The commands below are a practical skeleton. Read the repository docs before a full run because checkpoint paths, dataset roots, and GPU IDs must be adapted to your machine.

sudo apt-get update
sudo apt-get install -y \
  build-essential cmake git git-lfs curl wget ffmpeg \
  libgl1 libegl1-mesa-dev libgl1-mesa-dri libglib2.0-0 \
  libexpat1 libfontconfig1-dev libpython3-stdlib libmagickwand-dev

Create the main environment:

mamba create -n WorldPilot python=3.10 -y
mamba activate WorldPilot

git clone https://github.com/ZefuLin/WorldPilot.git
cd WorldPilot

pip install torch torchvision --index-url <your-pytorch-cuda-wheel-index>
pip install -r requirements.txt
pip install -e .

Install VGGT if your LIBERO configuration requires it:

git clone https://github.com/facebookresearch/vggt.git /path/to/vggt
pip install -e /path/to/vggt

Install Cosmos Policy:

mamba create -n cosmos-policy python=3.10 -y
mamba activate cosmos-policy

git clone https://github.com/NVlabs/cosmos-policy.git
cd /path/to/cosmos-policy
pip install -e ".[cu128]"
pip install -r cosmos_policy/experiments/robot/libero/libero_requirements.txt
pip install websockets msgpack

Install LIBERO-Plus for evaluation:

mamba create -n libero-plus python=3.8 -y
mamba activate libero-plus

git clone https://github.com/sylvestf/LIBERO-plus.git
cd /path/to/LIBERO-plus
pip install -r requirements.txt
pip install -r extra_requirements.txt
pip install -e .

cd /path/to/WorldPilot
pip install -r examples/LIBERO-plus/eval_files/libero_plus_requirements.txt

Create the local LIBERO-Plus config:

mkdir -p ~/.libero-plus
cat > ~/.libero-plus/config.yaml <<'EOF'
assets: /path/to/LIBERO-plus/libero/libero/assets
bddl_files: /path/to/LIBERO-plus/libero/libero/bddl_files
benchmark_root: /path/to/LIBERO-plus/libero/libero
datasets: /path/to/libero_plus_datasets
init_states: /path/to/LIBERO-plus/libero/libero/init_files
EOF

export LIBERO_CONFIG_PATH=~/.libero-plus
export MUJOCO_GL=egl
export PYOPENGL_PLATFORM=egl

Checkpoints and Cache Artifacts

The public release depends on several pretrained assets:

Asset Purpose
nvidia/Cosmos-Policy-LIBERO-Predict2-2B WAM/Cosmos Policy priors
facebook/VGGT-1B visual geometry component for the current config
StarVLA/Qwen3-VL-4B-Instruct-Action action-ready Qwen3-VL checkpoint
amap_cvlab/ABot-M0-Pretrain ABot-M0 pretraining checkpoint
Chedan86/WorldPilot-LIBERO released WorldPilot checkpoint
Chedan86/WorldPilot-LIBERO-precompute precomputed LIBERO Cosmos cache

If your goal is evaluation, the fastest path is to download the released checkpoint and precomputed cache.
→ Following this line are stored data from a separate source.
/-- Settles O59: with the parameter `fault`, NC and C are unsupported whatever the flags. -/
theorem carryJumpFaultsWhenUnsupported : Obligations.CarryJumpFaultsWhenUnsupported := by
  intro e8 s hmode
  obtain ⟨hnc, hc⟩ := evalCond_carry_fault hmode
  exact ⟨jump_of_evalCond_error rfl hnc, jump_of_evalCond_error rfl hc⟩

end Sys2Proof.Machine
end

section
/-! PROOFS. NOP and STOP (O60): 47_control.md R270 and R271. -/

namespace Sys2Proof.Machine

/-- A halted state enables no step, whether or not a fault is recorded (40_step_cycle.md R130, decision D18). -/
theorem step_of_halted {s : State} (h : s.halted = true) : step s = .refused .noStepHalted := by
  simp [step, State.noStep, h]

/-- Settles O60: each body completes by its one rule, and its table row gives the one cycle, that of its opcode. -/
theorem nopAndStop : Obligations.NopAndStop := by
  intro s
  have hnop : Body.nop.Completes s s := .nop
  have hstop : Body.stop.Completes s s.halt := .stop
  exact ⟨⟨exec_next_iff.2 hnop, stepCycles_of_completes rfl rfl hnop⟩,
    s.halt, exec_next_iff.2 hstop, rfl, stepCycles_of_completes rfl rfl hstop, step_of_halted (State.halt_halted s)⟩

end Sys2Proof.Machine
end

section
/-! PROOFS. Which bodies raise which fault (O18), and where `DecodeError` is raised (O15): 60_exceptions.md R301 to R303. -/

namespace Sys2Proof.Machine

/-! ### The operation body -/

/-- The faults a body may raise, by its row of the opcode table (60_exceptions.md R302, R303): `AddressError` by the direction of its
access, `ExecutionError` for its own condition where the parameter leaves that unsupported, and no `DecodeError`. -/
def Body.MayRaise (b : Body) (s : State) : FaultRecord → Prop
  | .decodeError _ => False
  | .executionError what => b.tuple.condition = some what ∧ (what = .nc ∨ what = .c) ∧ s.jrCarryMode = .fault
  | .addressError _ .read => b.tuple.mode ∈ [.memPairToReg, .memPairToRegInc, .memPairToRegDec, .memPair]
  | .addressError _ .write => b.tuple.mode ∈ [.regToMemPair, .pairToMemImm16]

/-- The unsupported conditions are the two on Carry, under the parameter `fault` (46_jumps.md R253 to R255). -/
theorem evalCond_eq_error {mode : JrCarryMode} {f : Flags} {cond : Option Cond} {what : Cond}
    (h : evalCond mode f cond = .error what) : cond = some what ∧ (what = .nc ∨ what = .c) ∧ mode = .fault := by
  match cond, mode with
  | some .nc, .fault | some .c, .fault =>
    cases h
    simp
  | some .nc, .implemented | some .c, .implemented | some .nz, _ | some .z, _ | none, _ => cases h

/-- What a failing body raises is among the faults of its row. -/
theorem run_fault_mayRaise {b : Body} {s : State} {f : Fault} (h : b.run s = .fault f) : b.MayRaise s f.record := by
  cases b with
  | fromPair dst p =>
    rcases loadFromPair_cases dst p s with ⟨_, _, he⟩ | ⟨_, he⟩ <;> cases he.symm.trans h
    simp [Body.MayRaise, Body.tuple]
  | toPair p src =>
    rcases storeToPair_cases p src s with ⟨_, _, he⟩ | ⟨_, he⟩ <;> cases he.symm.trans h
    simp [Body.MayRaise, Body.tuple]
  | stepHL delta =>
    rcases loadThenStepHL_cases delta s with ⟨_, _, he⟩ | ⟨_, he⟩ <;> cases he.symm.trans h
    simp only [raise_record, Body.MayRaise, Body.tuple]
    split <;> decide
  | storeSP a16 =>
    rcases storeWord_cases s.sp a16 s with ⟨_, _, _, _, he⟩ | ⟨_, _, _, he⟩ | ⟨_, he⟩ <;> cases he.symm.trans h <;>
      simp [Body.MayRaise, Body.tuple]
  | incAtHL =>
    rcases modifyAtHL_cases incrementValue inc8Flags s with ⟨_, _, _, _, he⟩ | ⟨_, he⟩ <;> cases he.symm.trans h
    simp [Body.MayRaise, Body.tuple]
  | decAtHL =>
    rcases modifyAtHL_cases decrementValue dec8Flags s with ⟨_, _, _, _, he⟩ | ⟨_, he⟩ <;> cases he.symm.trans h
    simp [Body.MayRaise, Body.tuple]
  | jump cond e8 =>
    rcases jumpRelative_cases cond e8 s with ⟨_, he⟩ | ⟨_, he⟩ | ⟨what, heval, he⟩ <;> cases he.symm.trans h
    exact evalCond_eq_error heval
  | _ => cases h

theorem exec_fault_mayRaise {i : Instr} {s : State} {f : Fault} (h : exec i s = .fault f) :
    (bodyOf i).MayRaise s f.record :=
  run_fault_mayRaise ((exec_eq_run i s).symm.trans h)

/-- Settles O18: a case for each fault that the instruction's row admits. -/
theorem bodyFaultsOnlyAsListed : Obligations.BodyFaultsOnlyAsListed := by
  intro i s f h
  have hraise := exec_fault_mayRaise h
  rw [tuple_eq_bodyOf_tuple]
  match f with
  | .decodeError _ _ => exact hraise.elim
  | .executionError what left =>
    obtain ⟨hcond, rfl | rfl, hmode⟩ := hraise
    · exact .inr (.inr (.inl ⟨left, rfl, hcond, hmode⟩))
    · exact .inr (.inr (.inr ⟨left, rfl, hcond, hmode⟩))
  | .addressError addr .read left => exact .inl ⟨addr, left, rfl, hraise⟩
  | .addressError addr .write left => exact .inr (.inl ⟨addr, left, rfl, hraise⟩)

/-! ### The fetch -/

theorem fetchByte_error_record {s : State} {f : Fault} (h : fetchByte s = .error f) :
    ∃ addr, f.record = .addressError addr .read := by
  rcases fetchByte_cases s with ⟨_, _, he⟩ | ⟨_, he⟩ <;> cases he.symm.trans h
  exact ⟨_, rfl⟩

/-- No immediate byte raises anything but the `AddressError` of its fetch. -/
theorem fetchImmediates_error_record {count : Nat} {s : State} {f : Fault} (h : fetchImmediates count s = .error f) :
    ∃ addr, f.record = .addressError addr .read := by
  match count with
  | 0 => cases h
  | 1 =>
    cases h1 : fetchByte s with
    | error g =>
      cases (fetchImmediates_of_fetchByte_error (by decide) h1).symm.trans h
      exact fetchByte_error_record h1
    | ok r1 => simp [fetchImmediates, h1] at h
  | k + 2 =>
    cases h1 : fetchByte s with
    | error g =>
      cases (fetchImmediates_of_fetchByte_error (by omega) h1).symm.trans h
      exact fetchByte_error_record h1
    | ok r1 =>
      cases h2 : fetchByte r1.2 with
      | error g =>
        simp only [fetchImmediates, h1, h2] at h
        cases h
        exact fetchByte_error_record h2
      | ok r2 => simp [fetchImmediates, h1, h2] at h

/-- An opcode without an entry ends the fetch, its own byte fetched and counted. -/
theorem fetchInstr_of_absent {s : State} {op : Byte} (hop : busRead s s.pc.toNat = some op) (hl : lookup op = none) :
    fetchInstr s = .error (raise (.decodeError op) (s.fetched 1)) := by
  have h1 : fetchByte s = .ok (op, s.fetched 1) := fetchByte_ok hop
  simp [fetchInstr, h1, hl]

/-- Everything a failing fetch can raise: `DecodeError` for the absent opcode at `pc`, or `AddressError` for a byte outside the map. -/
theorem fetchInstr_error_record {s : State} {f : Fault} (h : fetchInstr s = .error f) :
    (∃ op, busRead s s.pc.toNat = some op ∧ lookup op = none ∧ f.record = .decodeError op) ∨
      ∃ addr, f.record = .addressError addr .read := by
  rcases fetchByte_cases s with ⟨op, hop, _⟩ | ⟨_, he⟩
  · cases hl : lookup op with
    | none =>
      cases (fetchInstr_of_absent hop hl).symm.trans h
      exact .inl ⟨op, hop, hl, rfl⟩
    | some build =>
      cases hf : fetchImmediates (immediateCount build) (s.fetched 1) with
      | error g =>
        rw [fetchInstr_of_opcode hop hl, hf] at h
        cases h
        exact .inr (fetchImmediates_error_record hf)
      | ok r =>
        rw [fetchInstr_of_opcode hop hl, hf] at h
        cases h
  · cases (fetchInstr_of_fetchByte_error he).symm.trans h
    exact .inr ⟨_, rfl⟩

/-- Settles O15: the fetch raises `DecodeError` for an absent opcode; nothing else of the fetch does, and no body. -/
theorem absentOpcodeRaisesDecodeError : Obligations.AbsentOpcodeRaisesDecodeError := by
  refine ⟨fun s op hs hop hl => step_of_fetchInstr_error hs (fetchInstr_of_absent hop hl), fun s left op h => ?_⟩
  rcases step_cases s with ⟨_, r, he⟩ | ⟨_, i, u, _, he⟩ | ⟨_, f, hf, he⟩
  · cases he.symm.trans h
  · exact (exec_fault_mayRaise (he.symm.trans h)).elim
  · cases he.symm.trans h
    rcases fetchInstr_error_record hf with ⟨op', hop, hl, hrec⟩ | ⟨addr, hrec⟩ <;> cases hrec
    exact ⟨hop, hl⟩

end Sys2Proof.Machine
end

section
/-! PROOFS. The driver's register writes (O30): 60_exceptions.md R318, 10_state.md R21, R24 to R28. -/

namespace Sys2Proof.Machine

section
variable (s : State) (v : Int) (r : RegisterType)

@[simp] theorem State.setRegister_cycles : (s.setRegister v r).cycles = s.cycles := by cases r <;> simp [State.setRegister]
@[simp] theorem State.setRegister_mem : (s.setRegister v r).mem = s.mem := by cases r <;> simp [State.setRegister]
@[simp] theorem State.setRegister_cart : (s.setRegister v r).cart = s.cart := by cases r <;> simp [State.setRegister]
@[simp] theorem State.setRegister_fault : (s.setRegister v r).fault = s.fault := by cases r <;> simp [State.setRegister]
@[simp] theorem State.setRegister_jrCarryMode : (s.setRegister v r).jrCarryMode = s.jrCarryMode := by
  cases r <;> simp [State.setRegister]

theorem setRegister_control : SameControl s (s.setRegister v r) := by simp [SameControl, setRegister_halted]

theorem setRegister_sp (h : r ≠ .sp) : (s.setRegister v r).sp = s.sp := by
  cases r with
  | sp => exact absurd rfl h
  | _ => simp [State.setRegister, State.setR16_sp]

theorem setRegister_pc (h : r ≠ .pc) : (s.setRegister v r).pc = s.pc := by
  cases r with
  | pc => exact absurd rfl h
  | _ => simp [State.setRegister]

theorem setRegister_f (hf : r ≠ .f) (haf : r ≠ .af) : (s.setRegister v r).f = s.f := by
  cases r with
  | f => exact absurd rfl hf
  | af => exact absurd rfl haf
  | _ => simp [State.setRegister]

/-- A write leaves the 8-bit registers that the name does not cover. -/
theorem setRegister_r8 {q : R8} (h : r.covers q = false) : (s.setRegister v r).r8 q = s.r8 q := by
  cases r with
  | a | b | c | d | e | h | l => exact s.setR8_r8_other _ q _ (beq_eq_false_iff_ne.1 h)
  | af => exact (State.setFlags_r8 ..).trans (s.setR8_r8_other .a q _ (beq_eq_false_iff_ne.1 h))
  | bc | de | hl => exact s.setR16_r8_other _ _ q (by simpa [RegisterType.covers, R16.halves] using h)
  | sp => exact s.setR16_r8_other .sp _ q List.not_mem_nil
  | f | pc => simp [State.setRegister]

end

/-- An integer at a data port of `w` bits reads back modulo `2 ^ w`. -/
theorem ofInt_toNat (w : Nat) (v : Int) : ((BitVec.ofInt w v).toNat : Int) = v % 2 ^ w := by
  rw [BitVec.toNat_ofInt, Int.toNat_of_nonneg (Int.emod_nonneg v (by positivity))]
  simp

/-- A write of F reads back without its low nibble. -/
theorem setRegister_getRegister_f (s : State) (v : Int) :
    ((s.setRegister v .f).getRegister .f : Int) = v % 2 ^ 8 / 16 * 16 := by
  simp only [State.setRegister, State.getRegister, State.setFlags_f, ofByte_toByte_toNat]
  rw [← ofInt_toNat]
  simp

/-- A write of AF reads back without the low nibble of F, its low half. -/
theorem setRegister_getRegister_af (s : State) (v : Int) :
    ((s.setRegister v .af).getRegister .af : Int) = v % 2 ^ 16 / 16 * 16 := by
  have hv := ofInt_toNat 16 v
  simp only [State.setRegister, State.getRegister, af_toNat, State.setFlags_f, State.setFlags_a, ofByte_toByte_toNat]
  rw [show (s.setR8 .a (highByte (BitVec.ofInt 16 v))).a = highByte (BitVec.ofInt 16 v) from rfl, highByte_toNat,
    lowByte_toNat]
  omega

/-- Settles O30: the read-back by the register's width, and the frame field by field. -/
theorem driverRegisterWriteReadsBackMasked : Obligations.DriverRegisterWriteReadsBackMasked := by
  intro s v r
  refine ⟨?readBack, fun q hq => setRegister_r8 s v r hq, setRegister_f s v r, setRegister_sp s v r,
    setRegister_pc s v r, s.setRegister_cycles v r, sameMemory_of_eq (s.setRegister_mem v r) (s.setRegister_cart v r),
    setRegister_control s v r⟩
  cases r with
  | a | b | c | d | e | h | l => exact ofInt_toNat 8 v
  | f => exact setRegister_getRegister_f s v
  | af => exact setRegister_getRegister_af s v
  | bc | de | hl =>
    simp only [State.setRegister, State.getRegister, State.setR16_r16_same]
    exact ofInt_toNat 16 v
  | sp | pc => exact ofInt_toNat 16 v

end Sys2Proof.Machine
end

section
/-! PROOFS. Everything a driver's call can do (O32): 60_exceptions.md R305, R318. -/

namespace Sys2Proof.Machine

/-- What every completed driver call keeps. -/
structure DriverFrame (s t : State) : Prop where
  control : SameControl s t
  cycles : t.cycles = s.cycles ∨ t.cycles = s.cycles + 1
  romOnly : s.cart.romOnly = true → t.cart = s.cart
  inv : s.Inv → t.Inv

theorem driverFrame_of_sameMemory {s t : State} (hm : t.mem = s.mem) (hc : t.cart = s.cart) (hcontrol : SameControl s t)
    (hcycles : t.cycles = s.cycles ∨ t.cycles = s.cycles + 1) : DriverFrame s t :=
  ⟨hcontrol, hcycles, fun _ => hc, (inv_congr hm hc).2⟩

theorem driverFrame_of_memWrite {s t : State} {addr : Int} {v : Byte} (h : memWrite s addr v = .ok t) :
    DriverFrame s t :=
  have frame := memWrite_frame h
  ⟨frame.control, .inr frame.cycles, frame.romOnly, fun hi => memWrite_inv hi h⟩

/-- The bus write is the CPU-side write less its cycle. -/
theorem driverFrame_of_busWrite {s t : State} {addr : Int} {v : Byte} (h : busWrite s addr v = some t) :
    DriverFrame s t :=
  have frame := memWrite_frame (memWrite_of_busWrite h)
  ⟨frame.control, .inl (by simpa [State.later] using frame.cycles), frame.romOnly, fun hi => busWrite_inv hi h⟩

/-- An access that is never counted fails as 60_exceptions.md R303 says. -/
theorem faultsWith_raise_uncounted (s : State) (addr : Int) (dir : AccessDir) :
    FaultsWith s addr dir (raise (.addressError addr dir) s) :=
  ⟨_, rfl, .inl rfl, rfl⟩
If your goal is training from scratch on LIBERO, you need to configure examples/LIBERO/train_files/WorldPilot.yaml and a cache directory.

The expected cache layout is roughly:

/path/to/cosmos_cache/
  libero_10_no_noops_1.0.0_lerobot/
  libero_goal_no_noops_1.0.0_lerobot/
  libero_object_no_noops_1.0.0_lerobot/
  libero_spatial_no_noops_1.0.0_lerobot/

If you do not use the published cache, run precompute:

cd /path/to/WorldPilot
# edit the variables in cosmos_bridge/run_precompute.sh first
bash cosmos_bridge/run_precompute.sh

The script starts Cosmos servers for dataset splits and writes cache files to your configured output directory. For a beginner, the published cache is usually the better first step because it lets you debug the policy path before debugging WAM precompute.

Training World Pilot

The public training path has five steps:

  1. Prepare the WorldPilot and cosmos-policy environments.
  2. Prepare pretrained weights and cache artifacts.
  3. Download or precompute the Cosmos cache.
  4. Edit the training YAML and launch script.
  5. Run training.

At minimum, edit these fields in examples/LIBERO/train_files/WorldPilot.yaml:

run_root_dir: /path/to/runs
run_id: worldpilot_libero_debug

framework:
  vggt_path: /path/to/VGGT-1B
  qwenvl:
    base_vlm: /path/to/Qwen3-VL-4B-Instruct-Action

datasets:
  vla_data:
    data_root_dir: /path/to/libero_lerobot_data
    cosmos_cache_dir: /path/to/cosmos_cache

trainer:
  pretrained_checkpoint: /path/to/ABot-M0-Pretrain

Then edit the top block of examples/LIBERO/train_files/run_libero_train.sh:

GPU_IDS=0,1,2,3
CONFIG_YAML=examples/LIBERO/train_files/WorldPilot.yaml

Launch:

cd /path/to/WorldPilot
mamba activate WorldPilot
bash examples/LIBERO/train_files/run_libero_train.sh

The paper fine-tunes World Pilot on 8 RTX PRO 6000 GPUs and uses WAM-condition dropout with rate 0.3 so the policy does not over-rely on priors. If you only have one GPU, do not expect to reproduce the full benchmark number. Start with a short run that verifies the data loader, cache path, checkpoint loading, and loss behavior.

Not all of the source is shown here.